Review of ad:tech Chicago Keynote by Chris Anderson, Editor of Wired
Chris Anderson is the Editor-in-Chief of Wired Magazine and celebrated author (under fire recently for) of The Long Tail.
The Google model acknowledges that we all have unique interests. For example, Chris Anderson has his own personal blog for UAVs called DIY Drones which he builds with his kids. I noticed that he runs Google adsense ads on his blog which he said he places mostly to see what unique ads pop up there tied to his blog posts. Not a bad way to do primary research.
Narrow audiences are now reachable since niche publishers don’t need to really know who the advertisers are and they don’t need to know you but each are obtaining benefit.
He even pegs the day of the grip of the MSM ended – March 21st, 2000. This day saw the release of the Nsync album “No Strings Attached” which went on to be the best selling album of all time with over 10 Million copies sold. He is now discussing a chart that shows the massive downslide of album sales since that point. Still, while there are over 70,000 albums released each year there has not been (and will not be according to Anderson) another album that sells at that level. Indeed, today’s platinum and diamond album sellers are no where near this watermark.
Minority tastes can now find markets as we no longer have the herd keeping a lockstep mentality among personal consumption habits. Tv, for instance, now offers more choices but have created more fragmention. So, while there is more tv than ever before but we are not all watching the same thing at the same time (time shifting anyone?).
The monopoly of the blockbuster or “hit” is over and it’s a cultural phenomenon. Since 1992, all of the big three networks have seen sliding market shares from a high of 9-10 million HH to “high” now of only 5-7 million HHs. “I Love Lucy” had 70 million HH watching which was dang near everyone with a tv set in the 50’s while the new #1 show today, CSI (Vegas) only yields around 16 million HH. The peak of the ‘water cooler era’ is over.
We need(as an industry) to de-stygmatize what success means at lower levels against past history. He offers no examples of how to do this but the rally cry has been issued.
Per capita attendance for films is dropping even though total attendance is up due to population increases and WOM is one of the key reasons for this he asserts.
WOM vs Mktg….avg second week box office drop percentage used to not happen for 3-4 weeks after a film’s initial release. Now a film’s “legs” are cut out from under it by lthe lightning speed of WOM which kills bad and even not very good films off very quickly.
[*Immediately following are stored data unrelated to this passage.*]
/-- A head entry taken up that may not run ends as adminPick gives; a command that reads or writes host memory waits
while PF0 may issue no request. STAGE_BEGIN erases the slot's sectors and opens a session; STAGE_WRITE programs its data
in order and moves the session on; STAGE_VERIFY closes the session and reports the fault code, with event 9 when there
is none, and then starts LOAD again where the loader had faulted; SLOT_INVALIDATE erases the slot's first sector; none
touches the running slot, and two need a session; a flash operation that fails completes FLASH_ERROR, its bytes free
values. PERSIST_WRITE of a permitted key that fits appends a record and raises event 11; PERSIST_READ writes the
governing record's bytes to the host, and without one completes PERSIST_NOT_FOUND. LC_PROVISION in BLANK, LC_FIELD in
PROVISIONED and LC_RETIRE in BLANK, or authorised, commit the next state when the fuses program, and complete FUSE_ERROR
with nothing changed when they do not; in another state they complete LC_NOT_PERMITTED. The two fuse bits of a state,
once programmed, make it the state that is read. A HALT_LOG record that is due is written once, in the persistent region
that the flash header places.
Where the spec leaves a choice it states the model's, of log entries 76, 78 and 79. -/
def Obligations.ChartAndLifeCycle : Prop :=
  ∀ (s : State) (e : Entry) (bs : Bytes) (st : StageSess) (r : PRec) (g : HaltLog) (ok : Bool) (x : HostRead)
      (cause : Nat) (y : Device),
    Powered s →
    let o := entryStart adminQ e 0 s.dev
    let f := o.2
    let n := s.nv
    let w0 := leWord e.bytes 0
    let size := f.boot.slotSize
    let slot := w0 % 2
    let len := leWord e.bytes 1 % 2 ^ 32
    let any := fun _ : Bytes => false
    let keyLen := fun b : Bytes => decide (4080 < leWord b 2 % 4096)
    let ends := fun (st : Nat) (d : Device) => entryComplete o.1 st {} d
    (adminPick 0x20 false any s.dev = .inl y → RunsNv (.stageBegin ok) s n fun _ => y) ∧
    (adminPick 0x20 false any s.dev = .inr e →
      let failed := flashFail (slotBase size slot) (sectorsOf len) n { f with boot.stage := none }
      (slotRuns slot f = true → RunsNv (.stageBegin ok) s n fun _ => ends 0x60 f) ∧
      (slotRuns slot f = false → size < len → RunsNv (.stageBegin ok) s n fun _ => ends 0x61 f) ∧
      (slotRuns slot f = false → len ≤ size → RunsNv (.stageBegin false) s failed.1 fun _ =>
        ends 0x64 (evRaise 10 failed.2)) ∧
      (slotRuns slot f = false → len ≤ size → RunsNv (.stageBegin true) s
        { n with flash := flashErase n.flash (slotBase size slot) (sectorsOf len) } fun _ =>
          ends 0 { f with boot.stage := some { slot := slot, length := len, written := 0 } })) ∧
    (s.dev.bme = false → RunsNv (.stageWrite x ok) s n id ∧ RunsNv (.persistWrite x ok) s n id ∧
      Runs .persistRead s id ∧ RunsNv (.lcProvision x ok) s n id ∧ RunsNv (.lcRetire x ok) s n id) ∧
    (s.dev.bme = true → adminPick 0x21 false stageLenBad s.dev = .inl y → RunsNv (.stageWrite x ok) s n fun _ => y) ∧
    (s.dev.bme = true → adminPick 0x21 false stageLenBad s.dev = .inr e →
      let at_ := leWord e.bytes 2 % 2 ^ 32
      let num := leWord e.bytes 3 % 2 ^ 21
      let q := f.emitRead (leWord e.bytes 1) num
      (f.boot.stage = none → RunsNv (.stageWrite x ok) s n fun _ => ends 0x62 (evRaise 10 f)) ∧
      (f.boot.stage = some st →
        ((at_ ≠ st.written ∨ st.length < at_ + num) → RunsNv (.stageWrite x ok) s n fun _ => ends 0x61 f) ∧
        (at_ = st.written → at_ + num ≤ st.length →
          let a := slotBase q.boot.slotSize st.slot + at_
          let failed := flashFail a num n { q with boot.stage := none }
          RunsNv (.stageWrite (.failed cause) ok) s n (fun _ => ends 0x65 (evRaise 10 q)) ∧
          RunsNv (.stageWrite (.ok bs) true) s { n with flash := flashProgram n.flash a (bs.take num) } (fun _ =>
            ends 0 { q with boot.stage := some { st with written := at_ + num } }) ∧
          RunsNv (.stageWrite (.ok bs) false) s failed.1 fun _ => ends 0x64 (evRaise 10 failed.2)))) ∧
    (adminPick 0x22 false any s.dev = .inl y → RunsNv .stageVerify s n fun _ => y) ∧
    (adminPick 0x22 false any s.dev = .inr e →
      (f.boot.stage = none → RunsNv .stageVerify s n fun _ => ends 0x62 (evRaise 10 f)) ∧
      (f.boot.stage = some st →
        let head := slotHeader n size st.slot
        let fault := stagedFault n size st.slot
        let body : CompBody := { r0 := fault, r1 := head.seq * 2 ^ 32 + head.svn % 256 }
        let q := { f with boot.stage := none }
        let again := s.dev.st = .load ∧ s.dev.boot.step = .fault
        (fault ≠ 0 → RunsNv .stageVerify s n fun _ => entryComplete o.1 0x63 body (evRaise 10 q)) ∧
        (fault = 0 → ¬ again → RunsNv .stageVerify s n fun _ => entryComplete o.1 0 body (evRaise 9 q)) ∧
        (fault = 0 → again →
          let z := loadStart n (evRaise 9 q)
          RunsNv .stageVerify s z.1 fun _ => entryComplete o.1 0 body z.2))) ∧
    (adminPick 0x23 false any s.dev = .inl y → RunsNv (.slotInvalidate ok) s n fun _ => y) ∧
    (adminPick 0x23 false any s.dev = .inr e →
      let failed := flashFail (slotBase size slot) sectorBytes n f
      (slotRuns slot f = true → RunsNv (.slotInvalidate ok) s n fun _ => ends 0x60 f) ∧
      (slotRuns slot f = false → size = 0 → RunsNv (.slotInvalidate ok) s n fun _ => ends 0x64 (evRaise 10 f)) ∧
      (slotRuns slot f = false → size ≠ 0 → RunsNv (.slotInvalidate true) s
        { n with flash := flashErase n.flash (slotBase size slot) sectorBytes } fun _ => ends 0 f) ∧
      (slotRuns slot f = false → size ≠ 0 → RunsNv (.slotInvalidate false) s failed.1 fun _ =>
        ends 0x64 (evRaise 10 failed.2))) ∧
    (s.dev.bme = true → adminPick 0x24 false keyLen s.dev = .inl y → RunsNv (.persistWrite x ok) s n fun _ => y) ∧
    (s.dev.bme = true → adminPick 0x24 false keyLen s.dev = .inr e →
      let key := w0 % 2 ^ 16
      let num := leWord e.bytes 2 % 4096
      let q := if num = 0 then f else f.emitRead (leWord e.bytes 1) num
      let got := if num = 0 then HostRead.ok [] else x
      let recs := regionRecords n.flash (persistBase size)
      let fits := governingBytes recs - governedBytes key recs + (16 + up16 num) ≤ persistLimit
      let m := persistPut (persistBase size) key (bs.take num) ok n.flash
      (persistKeyOk key = false → RunsNv (.persistWrite x ok) s n fun _ => ends 0x66 f) ∧
      (persistKeyOk key = true → got = .failed cause → RunsNv (.persistWrite x ok) s n fun _ =>
        ends 0x65 (evRaise 10 q)) ∧
      (persistKeyOk key = true → got = .ok bs →
        (size = 0 → RunsNv (.persistWrite x ok) s n fun _ => ends 0x64 (evRaise 10 q)) ∧
        (size ≠ 0 → ¬ fits → RunsNv (.persistWrite x ok) s n fun _ => ends 0x67 q) ∧
        (size ≠ 0 → fits → RunsNv (.persistWrite x ok) s { n with flash := m } fun _ =>
          let z := persistReport size m q
          if ok then ends 0 (evRaise 11 z) else ends 0x64 (evRaise 10 z)))) ∧
    (s.dev.bme = true → adminPick 0x25 false any s.dev = .inl y → Runs .persistRead s fun _ => y) ∧
    (s.dev.bme = true → adminPick 0x25 false any s.dev = .inr e →
      let found := if size = 0 then none else governing (w0 % 2 ^ 16) (regionRecords n.flash (persistBase size))
      let out := r.payload.take (leWord e.bytes 2 % 4096)
      ((found = none ∨ found = some r ∧ r.payload = []) → Runs .persistRead s fun _ => ends 0x68 f) ∧
      (found = some r → r.payload ≠ [] → Runs .persistRead s fun _ =>
        entryComplete o.1 0 { r0 := r.payload.length, r1 := r.gen }
          (if out = [] then f else f.emitWrite (leWord e.bytes 1) out))) ∧
    (s.dev.bme = true → adminPick 0x26 false any s.dev = .inl y → RunsNv (.lcProvision x ok) s n fun _ => y) ∧
    (s.dev.bme = true → adminPick 0x26 false any s.dev = .inr e →
      (n.lifecycle = .blank →
        let hash := BitVec.ofNat 384 (beNat (bs.take 48))
        let q := f.emitRead (leWord e.bytes 1) 48
        RunsNv (.lcProvision (.ok bs) true) s { n with fuses.provisioned := 3, keyHash := hash }
          (fun _ => lifecycleCommit o.1 q) ∧
        RunsNv (.lcProvision (.ok bs) false) s n (fun _ => ends 0x6B q) ∧
        RunsNv (.lcProvision (.failed cause) ok) s n fun _ => ends 0x65 (evRaise 10 q)) ∧
      (n.lifecycle ≠ .blank → RunsNv (.lcProvision x ok) s n fun _ => ends 0x69 f)) ∧
    (adminPick 0x27 false any s.dev = .inl y → RunsNv (.lcField ok) s n fun _ => y) ∧
    (adminPick 0x27 false any s.dev = .inr e →
      (n.lifecycle = .provisioned → RunsNv (.lcField true) s { n with fuses.fielded := 3 }
          (fun _ => lifecycleCommit o.1 f) ∧ RunsNv (.lcField false) s n fun _ => ends 0x6B f) ∧
      (n.lifecycle ≠ .provisioned → RunsNv (.lcField ok) s n fun _ => ends 0x69 f)) ∧
    (s.dev.bme = true → adminPick 0x28 false any s.dev = .inl y → RunsNv (.lcRetire x ok) s n fun _ => y) ∧
    (s.dev.bme = true → adminPick 0x28 false any s.dev = .inr e →
      let retired := { n with fuses.retired := 3 }
      let q := f.emitRead (leWord e.bytes 1) 112
      (n.lifecycle = .blank → leWord e.bytes 1 = 0 →
        RunsNv (.lcRetire x true) s retired (fun _ => lifecycleCommit o.1 f) ∧
        RunsNv (.lcRetire x false) s n fun _ => ends 0x6B f) ∧
      (n.lifecycle = .blank → leWord e.bytes 1 ≠ 0 → RunsNv (.lcRetire x ok) s n fun _ => ends 0x69 f) ∧
      (n.lifecycle = .provisioned ∨ n.lifecycle = .fielded →
        (authOk n bs = true → RunsNv (.lcRetire (.ok bs) true) s retired (fun _ => lifecycleCommit o.1 q) ∧
          RunsNv (.lcRetire (.ok bs) false) s n fun _ => ends 0x6B q) ∧
        (authOk n bs = false → RunsNv (.lcRetire (.ok bs) ok) s n fun _ => ends 0x6A q) ∧
        RunsNv (.lcRetire (.failed cause) ok) s n fun _ => ends 0x65 (evRaise 10 q)) ∧
      (n.lifecycle = .retired → RunsNv (.lcRetire x ok) s n fun _ => ends 0x69 f)) ∧
    (s.dev.haltLog = none → RunsNv .haltLogWrite s n id) ∧
    let region := if s.dev.boot.slotSize ≠ 0 then s.dev.boot.slotSize
      else match flashHeader n.flash 40 with | some h => h.slotSize | none => 0
    (s.dev.haltLog = some g → region = 0 → RunsNv .haltLogWrite s n fun d => { d with haltLog := none }) ∧
    (s.dev.haltLog = some g → region ≠ 0 →
      let body := leBytes 1 g.cause ++ leBytes 1 g.left ++ leBytes 6 0 ++ leBytes 8 g.raw.toNat ++ leBytes 8 g.crossing
      let m := persistPut (persistBase region) 0xF000 body true n.flash
      RunsNv .haltLogWrite s { n with flash := m } fun d =>
        persistReport region m { d with haltLog := none }) ∧
    (n.lifecycle = .blank → { n with fuses.provisioned := 3 }.lifecycle = .provisioned) ∧
    (n.lifecycle = .provisioned → { n with fuses.fielded := 3 }.lifecycle = .fielded) ∧
    { n with fuses.retired := 3 }.lifecycle = .retired
end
Classic bell curve dynamics (shoot for the fat middle) – frequency and variety – expensive distribution requires this (hello, line extensions).
Long tail graphic showing popularity and products. 80/20 rule. (80% of the wealth being in the hands of 20% of the people). European example pre-WW2 and the failure of marxism, communism. The head of the long tail quickly shows where the shelf space limitations rears its head. However, the non-hits and non-blockbusters add up to a 1/3 or 1/2 of what the head of the long tail graph shows us.
Amazon total inventory is about 1.7 million books…avg B&N is 100,000 books. Viva online! 25% of Amazon online sales are from non-hits busting the idea of 80/20 or nothing to the curb.
Zappos.com has 750,000 skus of shoes! Whoa. For example, vegetarian shoes (made without animal products). Did you know that the #1 vegetarian shoe (who would have thought was a niche to be mined?) is Converse (made with canvas and rubber). BTW – Converse is owned by Nike. So much for not supporting Nike sweat shops, hippie boy. Avg turns are 2 per year for Zappos. The Avg retail store must have turns of 2 per week to make it in the brick and mortar biz.
Beer maker AB is seeing one size fits one (sorghum made Red Bridge beer) rather than one size fits all (budweiser). Home schooling industry fueling magazines and web sites just for those that want to home school their kids.
Second Life experimen failed…or did it? Finding out those better measurements beyond page views is the mantra at this conference.
Your brand isn’t what you says it is it is what Google says it is. Use google trends to search for ‘your company” +sucks and see what people are saying about you online.